Ramazanda beslenme konusunda doğru bilinen yanlışlar hakkında da bilgi veren Diyetisyen Aslantaş, "Ramazan ayında oruç tutanların yaptığı bir yanlış ’Geç yemek yer yatarım, böylelikle sahura kalkmam’ düşüncesidir. Bu durumun onlarca zararı bulunmaktadır. Gece yemek yiyerek yatmak, vücudun gereksiz yere çalışmasına, bir sonraki gün iftarda daha fazla yemek yemeye, gün içinde halsiz hissetmeye neden olacaktır. Ramazan’da tek öğün beslenmek kansızlık, saç dökülmesi, kemik erimesi, kas yıkımı ve zayıflık gibi problemleri de beraberinde getirecektir. Doğru bilinen bir diğer yanlış ise yağlı yiyeceklerden bolca tüketmektir. Zararlı yağlar içeren gıdalar sindirimi en güç gıdalardandır. Bu kişinin gün içinde mide yanması ve diğer sindirim sistemi problemleri yaşamasına neden olacaktır. Bu yüzden kızartma gibi yağ içeriği yüksek olan yemekler ve soslu-kremalı gıdalardan uzak durulmalıdır. Özellikle bu süreçte metabolizma hızı yavaşlayabilir. Metabolizma hızının yavaşlaması ve yağlı yiyeceklerin tüketimi hızlı kilo artışını beraberinde getirir. Ayrıca bu dönemde buharda, haşlama, ızgara, fırında gibi pişirme yöntemler kullanılmalıdır. İnsan vücudunun büyük bir kısmı sudan oluşur. Ramazan ayında ise oruç tutarken aşırı su kaybederiz. İftarda bu suyun yerine konulmaması halsizlik, baş ağrısı, kas krampları ve konsantrasyon bozuklukları gibi nedenleri beraberinde getirmektedir. Bu yüzden iftar ile sahur arasında mutlaka ama mutlaka 2-2,5 litre su içmeye özen gösterilmelidir. Pide ve hamur işleri önemli bir karbonhidrat kaynağıdır. aşırı derecede yememek gerekir. Bu durum hem kilo problemlerine neden olacak hem de vitamin ve mineral açısından zengin besinleri tüketmemizi engelleyecektir. Sağlıklı olduğunu düşünerek bol miktarda meyve tüketmek de hiç tüketmemek oldukça zararlıdır. Lif, antioksidanlar ve vitaminler açısından zengin olan meyveler oldukça önemlidir. Bu yüzden iftarda 2 porsiyonu geçmeyecek miktarda tüketilmelidir. ’Ramazan geldi, hoş geldi. Baklava tepsisi boş geldi’ sözünü bilirsiniz. Ramazan deyince geleneklerimizde önce tatlı akla gelir. Tatlıların unlu ve yağlı gıdalar olduğu unutulmamalıdır. Bu doğrultuda sütlü ve meyveli tatlılar tercih edilmelidir. Fakat her tatlının karbonhidrat açısından zengin olduğu da bilinmelidir. Bu doğrultuda haftada iki kereden fazla olmayacak şekilde tatlı tüketilmelidir." gibi tavsiye ve uyarılara bulundu.

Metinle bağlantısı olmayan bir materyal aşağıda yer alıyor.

/-- round_fmt (R71, R72): the encoding and the flags. -/
def roundFmt (f : Fmt) (sat : Bool) (rm : RM) (v : Xr) : Nat × Flags :=
  match v with
  | .nan sig =>
    (f.nanBits, if f.style == .e2m1 then flNV else if sig && f.style == .ieee && f != fE5m2 then flNV else 0)
  | .inf neg =>
    match f.style with
    | .e2m1 => (neg.toNat * 2 ^ (f.eb + f.fb) + f.maxMag, 0)
    | .e4m3 => (if sat then neg.toNat * 2 ^ (f.eb + f.fb) + f.maxMag else f.nanBits, 0)
    | .ieee => (if sat then neg.toNat * 2 ^ (f.eb + f.fb) + f.maxMag else f.infBits neg, 0)
  | .fin neg n d =>
    let s := neg.toNat * 2 ^ (f.eb + f.fb)
    if n = 0 then (s, 0)
    else
      let emin : Int := 1 - (f.bias : Int)
      let e0 := ilog2 n d
      let below := decide (e0 < emin)
      let e := if below then emin else e0
      -- the grid: multiples of 2^(e - fb); fx34 below its smallest normal has only 0 and that normal (log 19)
      let g := if below && !f.sub then emin else e - (f.fb : Int)
      let p := scale2 n d (-g)
      let q := roundNat rm neg p.1 p.2
      let exact := p.1 % p.2 == 0
      let q' := if below && !f.sub then q * 2 ^ f.fb else q
      -- q' counts units of 2^(e - fb): the encoding's magnitude is q' with the exponent's offset added
      let mag := if q' < 2 ^ f.fb then q' else ((e - emin).toNat) * 2 ^ f.fb + q'
      if f.maxMag < mag then (f.overflow sat rm neg, flOF ||| flNX)
      else
        let fl := if exact then (0 : Flags) else if q' != 0 && mag < 2 ^ f.fb then flNX ||| flUF else flNX
        (s + mag, fl)

/-- round_fmt to an integer type of `n` bits (R72): the value, saturated, and the flags. A saturated result raises NV
alone (log 19). -/
def roundIntTy (lo hi : Int) (rm : RM) (v : Xr) : Int × Flags :=
  match v with
  | .nan _ => (0, flNV)
  | .inf neg => (if neg then lo else hi, flNV)
  | .fin neg n d =>
    let q : Int := roundNat rm neg n d
    let x := if neg then -q else q
    if x < lo then (lo, flNV) else if hi < x then (hi, flNV) else (x, if n % d == 0 then 0 else flNX)

/-- Conversion to bs12 (R70, R72): always saturating; a negative nonzero source gives 0 and NV. -/
def roundBs12 (rm : RM) (v : Xr) : Nat × Flags :=
  match v with
  | .nan _ => (0xFF0, 0)
  | .inf neg => if neg then (0, flNV) else (0xFEF, 0)
  | .fin neg n d =>
    if n = 0 then (0, 0)
    else if neg then (0, flNV)
    else roundFmt { eb := 8, fb := 4, bias := 127, style := .ieee, sub := true } true rm (.fin false n d)

/-- The value of a bs12 scale; E = 0xFF is a NaN scale (R70). -/
def bs12Val (b : Nat) : Xr :=
  let e := b / 16 % 256
  let frac := b % 16
  if e = 255 then .nan false
  else
    let p := if e = 0 then scale2 frac 16 (-126) else scale2 (16 + frac) 16 ((e : Int) - 127)
    .fin false p.1 p.2

/-- An integer as an exact value. -/
def Xr.ofInt (v : Int) : Xr := .fin (decide (v < 0)) v.natAbs 1

def Xr.isNan : Xr → Bool
  | .nan _ => true
  | .inf _ | .fin .. => false

def Xr.isSig : Xr → Bool
  | .nan s => s
  | .inf _ | .fin .. => false

/-- A zero of either sign. -/
def Xr.isZero : Xr → Bool
  | .fin _ n _ => n == 0
  | .nan _ | .inf _ => false

def Xr.neg : Xr → Xr
  | .nan s => .nan s
  | .inf s => .inf (!s)
  | .fin s n d => .fin (!s) n d

/-- The signed numerator over a denominator. -/
def sgn (neg : Bool) (n : Nat) : Int := if neg then -(n : Int) else n

/-- Exact sum under IEEE 754 (R86): NV for a signalling NaN and for infinity minus infinity; an exact zero of opposite
signs is +0, or -0 under RDN. -/
def addX (rm : RM) (x y : Xr) : Xr × Flags :=
  match x, y with
  | .nan s, .nan t => (.nan false, if s || t then flNV else 0)
  | .nan s, .inf _ | .nan s, .fin .. => (.nan false, if s then flNV else 0)
  | .inf _, .nan t | .fin .., .nan t => (.nan false, if t then flNV else 0)
  | .inf s, .inf t => if s == t then (.inf s, 0) else (.nan false, flNV)
  | .inf s, .fin .. => (.inf s, 0)
  | .fin .., .inf t => (.inf t, 0)
  | .fin s n d, .fin t m e =>
    let v := sgn s n * (e : Int) + sgn t m * (d : Int)
    if v = 0 then (.fin (if s == t then s else rm == .rdn) 0 1, 0)
    else (.fin (decide (v < 0)) v.natAbs (d * e), 0)

/-- Exact product (R86). -/
def mulX (x y : Xr) : Xr × Flags :=
  match x, y with
  | .nan s, .nan t => (.nan false, if s || t then flNV else 0)
  | .nan s, .inf _ | .nan s, .fin .. => (.nan false, if s then flNV else 0)
  | .inf _, .nan t | .fin .., .nan t => (.nan false, if t then flNV else 0)
  | .inf s, .inf t => (.inf (s != t), 0)
  | .inf s, .fin t n _ => if n = 0 then (.nan false, flNV) else (.inf (s != t), 0)
  | .fin s n _, .inf t => if n = 0 then (.nan false, flNV) else (.inf (s != t), 0)
  | .fin s n d, .fin t m e => (.fin (s != t) (n * m) (d * e), 0)

/-- Exact quotient (R194). -/
def divX (x y : Xr) : Xr × Flags :=
  match x, y with
  | .nan s, .nan t => (.nan false, if s || t then flNV else 0)
  | .nan s, .inf _ | .nan s, .fin .. => (.nan false, if s then flNV else 0)
  | .inf _, .nan t | .fin .., .nan t => (.nan false, if t then flNV else 0)
  | .inf _, .inf _ => (.nan false, flNV)
  | .inf s, .fin t _ _ => (.inf (s != t), 0)
  | .fin s _ _, .inf t => (.fin (s != t) 0 1, 0)
  | .fin s n d, .fin t m e =>
    if m = 0 then if n = 0 then (.nan false, flNV) else (.inf (s != t), flDZ)
    else (.fin (s != t) (n * e) (d * m), 0)

/-- z + x * y with one rounding (R86, R194): infinity times 0 raises NV even beside a quiet NaN. -/
def fmaX (rm : RM) (z x y : Xr) : Xr × Flags :=
  let p := mulX x y
  let r := addX rm z p.1
  (r.1, p.2 ||| r.2)

/-- Integer square root by bisection on bits: the greatest r below 2^k with r * r <= n. -/
def isqrt : Nat → Nat → Nat
  | 0, _ => 0
  | k + 1, n =>
    let r := 2 * isqrt k (n / 4)
    if (r + 1) * (r + 1) ≤ n then r + 1 else r

/-- A ratio that rounds as the square root of `n / d` does in any format of at most 60 fraction bits: the root to 80
bits past its top, plus half a unit when it is not exact. -/
def sqrtRatio (n d : Nat) : Nat × Nat :=
  let e := ilog2 n d
  let h : Int := e / 2
  let p := scale2 n d (2 * (80 - h))
  let m := p.1 / p.2
  let r := isqrt 100 m
  let exact := p.1 % p.2 == 0 && r * r == m
  let v := if exact then 2 * r else 2 * r + 1
  scale2 v 2 (h - 80)

/-- The square root (R194): -0 stays -0; a negative value gives NaN and NV. -/
def sqrtX (x : Xr) : Xr × Flags :=
  match x with
  | .nan s => (.nan false, if s then flNV else 0)
  | .inf s => if s then (.nan false, flNV) else (.inf false, 0)
  | .fin s n d =>
    if n = 0 then (.fin s 0 1, 0)
    else if s then (.nan false, flNV)
    else
      let p := sqrtRatio n d
      (.fin false p.1 p.2, 0)

/-- Order of two values that are not NaNs, with -0 equal to +0: -1, 0 or 1. -/
def cmpX (x y : Xr) : Int :=
  match x, y with
  | .inf s, .inf t => if s == t then 0 else if s then -1 else 1
  | .inf s, _ => if s then -1 else 1
  | _, .inf t => if t then 1 else -1
  | .fin s n d, .fin t m e =>
    let a := sgn s n * (e : Int)
    let b := sgn t m * (d : Int)
    if a < b then -1 else if b < a then 1 else 0
  | .nan _, _ | _, .nan _ => 0

/-- The sign of a value. -/
def Xr.isNeg : Xr → Bool
  | .nan _ => false
  | .inf s => s
  | .fin s _ _ => s

/-- Min and max of a format's encodings (R86): the operand that is not a NaN when one is, -0 below +0, NV for a
signalling NaN, the canonical NaN for two NaNs. -/
def minMaxF (f : Fmt) (max : Bool) (a b : Nat) : Nat × Flags :=
  let x := f.val a
  let y := f.val b
  let fl := if x.isSig || y.isSig then flNV else 0
  if x.isNan && y.isNan then (f.nanBits, fl)
  else if x.isNan then (b, fl)
  else if y.isNan then (a, fl)
  else
    let c := cmpX x y
    let aLess := decide (c < 0) || (c == 0 && x.isNeg && !y.isNeg)
    (if aLess == max then b else a, fl)

/-- A rounded two-operand result in a format. -/
def arith (f : Fmt) (rm : RM) (r : Xr × Flags) : Nat × Flags :=
  let p := roundFmt f false rm r.1
  (p.1, p.2 ||| r.2)

/-! ## Comparisons (R192) -/

def eqF (f : Fmt) (a b : Nat) : Bool × Flags :=
  let x := f.val a; let y := f.val b
  if x.isNan || y.isNan then (false, if x.isSig || y.isSig then flNV else 0) else (cmpX x y == 0, 0)

def ltF (f : Fmt) (a b : Nat) : Bool × Flags :=
  let x := f.val a; let y := f.val b
  if x.isNan || y.isNan then (false, flNV) else (decide (cmpX x y < 0), 0)

def leF (f : Fmt) (a b : Nat) : Bool × Flags :=
  let x := f.val a; let y := f.val b
  if x.isNan || y.isNan then (false, flNV) else (decide (cmpX x y ≤ 0), 0)

/-! ## Transcendental procedures (R88 to R91) -/

/-- round_int(2^(j/64) * 2^30), j = 0 to 63 (R88). -/
def tabT : List Nat :=
  [1073741824, 1085434106, 1097253708, 1109202018, 1121280436, 1133490379, 1145833280, 1158310587,
   1170923762, 1183674286, 1196563654, 1209593378, 1222764986, 1236080024, 1249540052, 1263146652,
   1276901417, 1290805962, 1304861917, 1319070932, 1333434672, 1347954824, 1362633090, 1377471191,
   1392470869, 1407633882, 1422962010, 1438457051, 1454120821, 1469955159, 1485961921, 1502142985,
   1518500250, 1535035634, 1551751076, 1568648537, 1585730000, 1602997467, 1620452965, 1638098541,
   1655936265, 1673968228, 1692196547, 1710623359, 1729250827, 1748081133, 1767116489, 1786359126,
   1805811301, 1825475297, 1845353420, 1865448001, 1885761398, 1906295993, 1927054196, 1948038440,
   1969251188, 1990694927, 2012372174, 2034285470, 2056437387, 2078830522, 2101467502, 2124350982]

/-- round_int(2^30 / (1 + j/64)), j = 0 to 63 (R89). -/
def tabG : List Nat :=
  [1073741824, 1057222719, 1041204193, 1025663832, 1010580540, 995934445, 981706811, 967879954,
   954437177, 941362695, 928641578, 916259690, 904203641, 892460737, 881018933, 869866794,
   858993459, 848388602, 838042399, 827945503, 818089009, 808464432, 799063683, 789879043,
   780903145, 772128952, 763549742, 755159085, 746950834, 738919105, 731058263, 723362913,
   715827883, 708448214, 701219150, 694136129, 687194767, 680390859, 673720360, 667179386,
   660764199, 654471207, 648296950, 642238100, 636291451, 630453915, 624722516, 619094385,
   613566757, 608136962, 602802428, 597560667, 592409282, 587345955, 582368447, 577474594,
   572662306, 567929560, 563274399, 558694933, 554189329, 549755814, 545392673, 541098242]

"İftardan sonra hafif bir yürüyüş yapılmalı"
En önemli bir yanlışın da iftar sonrasında hemen uyumak olduğunu vurgulayan Diyetisyen Aslantaş, "İftar sonrasında kan şekerinin aniden yükselmesi ve arkasından gelen uyku hissine aldanılmamalıdır. Bunun yerine yemekten 1 ile 1,5 saat sonra 30-40 dakikalık hafif bir yürüyüş kalp sağlığınızı, tansiyonunuzu ve kan şekerinizi pozitif yönde destekleyecektir. İftar yaparken asıl odaklanılması gereken nokta miktar değil besin değeridir. Bu doğrultuda porsiyon kontrolü elden bırakılmamalı ve tüketilen yiyeceklerin besin değeri açısından zengin olmasına önem verilmelidir." diyerek imsak vaktine sahur yapılarak sonrasında uyunmamasının vücut için sağlıklı olduğunu söyledi.